» Task data
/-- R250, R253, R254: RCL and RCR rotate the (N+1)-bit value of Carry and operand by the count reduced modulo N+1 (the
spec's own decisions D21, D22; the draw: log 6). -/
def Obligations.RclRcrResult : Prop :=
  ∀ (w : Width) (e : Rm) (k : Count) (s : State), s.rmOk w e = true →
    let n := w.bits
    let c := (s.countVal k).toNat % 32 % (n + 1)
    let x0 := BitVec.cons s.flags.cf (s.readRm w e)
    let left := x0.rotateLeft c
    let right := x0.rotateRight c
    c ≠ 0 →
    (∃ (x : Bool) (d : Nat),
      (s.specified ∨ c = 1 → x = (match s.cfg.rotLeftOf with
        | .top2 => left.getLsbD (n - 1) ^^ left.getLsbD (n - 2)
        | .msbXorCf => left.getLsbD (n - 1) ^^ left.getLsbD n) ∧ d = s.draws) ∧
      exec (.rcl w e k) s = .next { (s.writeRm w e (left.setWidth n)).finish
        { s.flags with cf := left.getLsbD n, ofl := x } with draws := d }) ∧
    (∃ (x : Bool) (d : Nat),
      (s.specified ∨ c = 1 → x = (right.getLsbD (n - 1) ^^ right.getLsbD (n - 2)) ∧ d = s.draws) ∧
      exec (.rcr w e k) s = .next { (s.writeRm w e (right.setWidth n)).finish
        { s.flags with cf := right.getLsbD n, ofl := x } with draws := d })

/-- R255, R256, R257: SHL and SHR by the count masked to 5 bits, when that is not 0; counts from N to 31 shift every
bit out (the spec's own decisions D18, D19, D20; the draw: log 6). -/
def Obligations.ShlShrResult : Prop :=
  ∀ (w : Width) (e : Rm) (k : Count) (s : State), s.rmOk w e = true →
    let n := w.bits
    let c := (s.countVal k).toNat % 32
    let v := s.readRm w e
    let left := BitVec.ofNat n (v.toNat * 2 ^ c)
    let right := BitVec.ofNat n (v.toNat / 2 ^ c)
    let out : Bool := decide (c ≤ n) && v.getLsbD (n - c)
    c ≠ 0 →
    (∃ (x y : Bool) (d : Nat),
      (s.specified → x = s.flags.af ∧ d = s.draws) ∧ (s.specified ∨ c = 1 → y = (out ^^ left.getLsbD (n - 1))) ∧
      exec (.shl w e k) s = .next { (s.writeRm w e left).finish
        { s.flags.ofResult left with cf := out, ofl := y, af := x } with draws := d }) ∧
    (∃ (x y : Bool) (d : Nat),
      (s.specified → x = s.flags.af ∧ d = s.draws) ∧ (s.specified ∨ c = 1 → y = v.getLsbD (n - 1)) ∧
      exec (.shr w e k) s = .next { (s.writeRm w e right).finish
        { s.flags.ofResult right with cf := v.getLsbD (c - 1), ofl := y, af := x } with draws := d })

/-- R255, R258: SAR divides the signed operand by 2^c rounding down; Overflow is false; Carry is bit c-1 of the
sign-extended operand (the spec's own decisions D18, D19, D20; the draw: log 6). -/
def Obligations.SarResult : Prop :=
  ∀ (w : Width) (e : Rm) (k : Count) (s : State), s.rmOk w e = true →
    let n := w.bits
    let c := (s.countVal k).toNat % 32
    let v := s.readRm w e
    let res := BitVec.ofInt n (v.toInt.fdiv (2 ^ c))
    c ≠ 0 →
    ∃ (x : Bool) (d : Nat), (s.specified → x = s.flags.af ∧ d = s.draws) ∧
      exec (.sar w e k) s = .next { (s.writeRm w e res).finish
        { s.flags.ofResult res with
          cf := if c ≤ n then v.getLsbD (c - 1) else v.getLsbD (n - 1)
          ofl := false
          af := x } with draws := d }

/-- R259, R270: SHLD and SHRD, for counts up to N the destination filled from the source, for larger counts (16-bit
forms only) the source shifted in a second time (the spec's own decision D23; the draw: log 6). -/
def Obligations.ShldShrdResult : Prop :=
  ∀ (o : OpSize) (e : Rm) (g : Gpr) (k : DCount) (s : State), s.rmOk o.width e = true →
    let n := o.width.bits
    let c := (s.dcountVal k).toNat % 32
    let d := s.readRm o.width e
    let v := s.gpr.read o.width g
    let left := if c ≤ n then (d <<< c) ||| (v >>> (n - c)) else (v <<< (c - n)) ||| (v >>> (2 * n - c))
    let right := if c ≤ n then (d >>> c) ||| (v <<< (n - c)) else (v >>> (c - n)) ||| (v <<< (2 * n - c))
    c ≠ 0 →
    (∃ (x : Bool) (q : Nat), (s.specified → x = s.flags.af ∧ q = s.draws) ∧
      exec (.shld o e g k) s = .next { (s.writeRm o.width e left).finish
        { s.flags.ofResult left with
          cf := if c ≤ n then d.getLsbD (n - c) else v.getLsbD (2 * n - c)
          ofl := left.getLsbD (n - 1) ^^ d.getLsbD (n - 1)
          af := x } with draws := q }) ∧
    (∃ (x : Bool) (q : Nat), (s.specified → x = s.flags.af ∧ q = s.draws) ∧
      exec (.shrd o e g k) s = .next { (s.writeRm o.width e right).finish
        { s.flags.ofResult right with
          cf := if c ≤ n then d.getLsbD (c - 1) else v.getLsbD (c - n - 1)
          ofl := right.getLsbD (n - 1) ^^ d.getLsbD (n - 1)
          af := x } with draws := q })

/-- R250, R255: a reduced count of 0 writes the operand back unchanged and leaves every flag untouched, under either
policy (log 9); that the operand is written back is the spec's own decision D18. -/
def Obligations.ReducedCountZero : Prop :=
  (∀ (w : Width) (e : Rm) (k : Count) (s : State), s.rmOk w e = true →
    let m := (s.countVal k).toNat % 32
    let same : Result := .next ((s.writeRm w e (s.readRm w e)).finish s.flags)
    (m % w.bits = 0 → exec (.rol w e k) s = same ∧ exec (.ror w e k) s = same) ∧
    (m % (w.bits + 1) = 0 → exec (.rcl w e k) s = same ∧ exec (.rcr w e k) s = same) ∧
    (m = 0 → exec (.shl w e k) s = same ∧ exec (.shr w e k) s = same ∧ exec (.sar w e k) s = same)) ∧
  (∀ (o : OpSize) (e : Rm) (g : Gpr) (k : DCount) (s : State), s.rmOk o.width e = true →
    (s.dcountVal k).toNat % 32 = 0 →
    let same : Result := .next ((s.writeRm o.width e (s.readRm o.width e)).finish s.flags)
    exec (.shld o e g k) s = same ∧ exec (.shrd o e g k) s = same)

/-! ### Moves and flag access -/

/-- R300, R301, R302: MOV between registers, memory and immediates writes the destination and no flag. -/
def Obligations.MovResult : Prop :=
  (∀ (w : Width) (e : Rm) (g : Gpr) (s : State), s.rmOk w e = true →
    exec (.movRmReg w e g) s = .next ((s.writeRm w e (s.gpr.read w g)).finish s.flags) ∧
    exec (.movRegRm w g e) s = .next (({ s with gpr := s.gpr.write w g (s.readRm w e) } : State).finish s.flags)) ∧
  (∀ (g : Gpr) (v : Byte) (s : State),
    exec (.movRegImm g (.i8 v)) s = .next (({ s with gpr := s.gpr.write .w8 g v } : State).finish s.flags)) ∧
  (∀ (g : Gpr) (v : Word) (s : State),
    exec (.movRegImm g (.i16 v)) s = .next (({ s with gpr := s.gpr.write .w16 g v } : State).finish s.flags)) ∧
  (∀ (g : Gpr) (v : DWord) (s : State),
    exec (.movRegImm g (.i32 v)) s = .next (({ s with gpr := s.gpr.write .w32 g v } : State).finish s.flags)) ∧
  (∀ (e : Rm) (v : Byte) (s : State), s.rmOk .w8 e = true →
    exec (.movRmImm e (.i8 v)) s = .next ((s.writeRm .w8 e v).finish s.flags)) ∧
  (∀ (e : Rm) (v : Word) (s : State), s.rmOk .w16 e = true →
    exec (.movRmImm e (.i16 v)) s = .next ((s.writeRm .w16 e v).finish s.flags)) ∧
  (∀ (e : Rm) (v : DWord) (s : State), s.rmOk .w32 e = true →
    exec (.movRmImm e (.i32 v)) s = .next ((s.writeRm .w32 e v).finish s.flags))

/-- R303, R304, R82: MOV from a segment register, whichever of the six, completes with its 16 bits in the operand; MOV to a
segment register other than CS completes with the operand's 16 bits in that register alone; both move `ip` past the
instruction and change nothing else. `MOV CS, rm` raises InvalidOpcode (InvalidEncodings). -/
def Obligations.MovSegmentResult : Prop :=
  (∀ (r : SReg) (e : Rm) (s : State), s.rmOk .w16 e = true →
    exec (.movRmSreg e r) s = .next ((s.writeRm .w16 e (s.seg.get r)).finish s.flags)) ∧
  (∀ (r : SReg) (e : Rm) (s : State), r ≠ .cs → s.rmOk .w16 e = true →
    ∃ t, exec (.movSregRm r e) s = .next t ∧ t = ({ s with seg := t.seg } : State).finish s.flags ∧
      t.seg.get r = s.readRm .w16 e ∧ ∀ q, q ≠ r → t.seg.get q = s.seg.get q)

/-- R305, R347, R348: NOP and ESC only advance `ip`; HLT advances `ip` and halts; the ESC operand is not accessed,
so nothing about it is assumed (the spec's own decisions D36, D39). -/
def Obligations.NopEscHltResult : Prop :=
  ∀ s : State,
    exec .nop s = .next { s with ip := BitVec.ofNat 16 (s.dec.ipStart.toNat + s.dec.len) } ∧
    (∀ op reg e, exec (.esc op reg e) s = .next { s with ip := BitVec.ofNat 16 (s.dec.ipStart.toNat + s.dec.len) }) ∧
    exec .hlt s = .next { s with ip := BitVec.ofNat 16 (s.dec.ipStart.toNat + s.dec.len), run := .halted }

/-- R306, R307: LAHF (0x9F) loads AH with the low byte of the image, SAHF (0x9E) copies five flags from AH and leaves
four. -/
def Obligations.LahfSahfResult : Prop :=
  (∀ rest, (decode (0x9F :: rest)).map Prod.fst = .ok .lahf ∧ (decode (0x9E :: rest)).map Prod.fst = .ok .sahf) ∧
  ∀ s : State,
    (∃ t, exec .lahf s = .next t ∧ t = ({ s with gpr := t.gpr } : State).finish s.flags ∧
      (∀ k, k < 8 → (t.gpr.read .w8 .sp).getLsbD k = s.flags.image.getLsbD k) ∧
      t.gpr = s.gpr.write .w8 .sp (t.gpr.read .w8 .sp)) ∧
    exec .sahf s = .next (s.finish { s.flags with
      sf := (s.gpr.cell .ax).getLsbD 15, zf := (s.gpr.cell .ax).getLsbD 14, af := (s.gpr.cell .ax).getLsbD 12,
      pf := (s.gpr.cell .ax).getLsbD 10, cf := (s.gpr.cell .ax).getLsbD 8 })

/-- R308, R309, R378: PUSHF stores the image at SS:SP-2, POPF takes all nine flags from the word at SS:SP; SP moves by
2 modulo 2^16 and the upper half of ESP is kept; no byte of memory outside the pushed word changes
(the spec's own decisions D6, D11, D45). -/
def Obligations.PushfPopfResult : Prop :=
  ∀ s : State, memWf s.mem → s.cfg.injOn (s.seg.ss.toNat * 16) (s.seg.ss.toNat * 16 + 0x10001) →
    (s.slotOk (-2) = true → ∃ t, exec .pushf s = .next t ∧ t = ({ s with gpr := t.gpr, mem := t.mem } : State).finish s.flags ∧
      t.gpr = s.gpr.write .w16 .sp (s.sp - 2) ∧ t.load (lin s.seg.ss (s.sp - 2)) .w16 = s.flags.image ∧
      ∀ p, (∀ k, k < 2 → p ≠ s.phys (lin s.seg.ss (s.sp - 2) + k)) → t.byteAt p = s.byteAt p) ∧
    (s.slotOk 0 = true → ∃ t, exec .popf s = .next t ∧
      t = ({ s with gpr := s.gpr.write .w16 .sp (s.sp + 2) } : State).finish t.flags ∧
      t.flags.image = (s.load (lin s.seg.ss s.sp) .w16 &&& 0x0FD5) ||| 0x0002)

» The problem
Filter the entries down to the lines containing "Obligations". Copy each of those lines.

» Task response
def Obligations.RclRcrResult : Prop :=
def Obligations.ShlShrResult : Prop :=
def Obligations.SarResult : Prop :=
def Obligations.ShldShrdResult : Prop :=
def Obligations.ReducedCountZero : Prop :=
def Obligations.MovResult : Prop :=
def Obligations.MovSegmentResult : Prop :=
def Obligations.NopEscHltResult : Prop :=
def Obligations.LahfSahfResult : Prop :=
def Obligations.PushfPopfResult : Prop :=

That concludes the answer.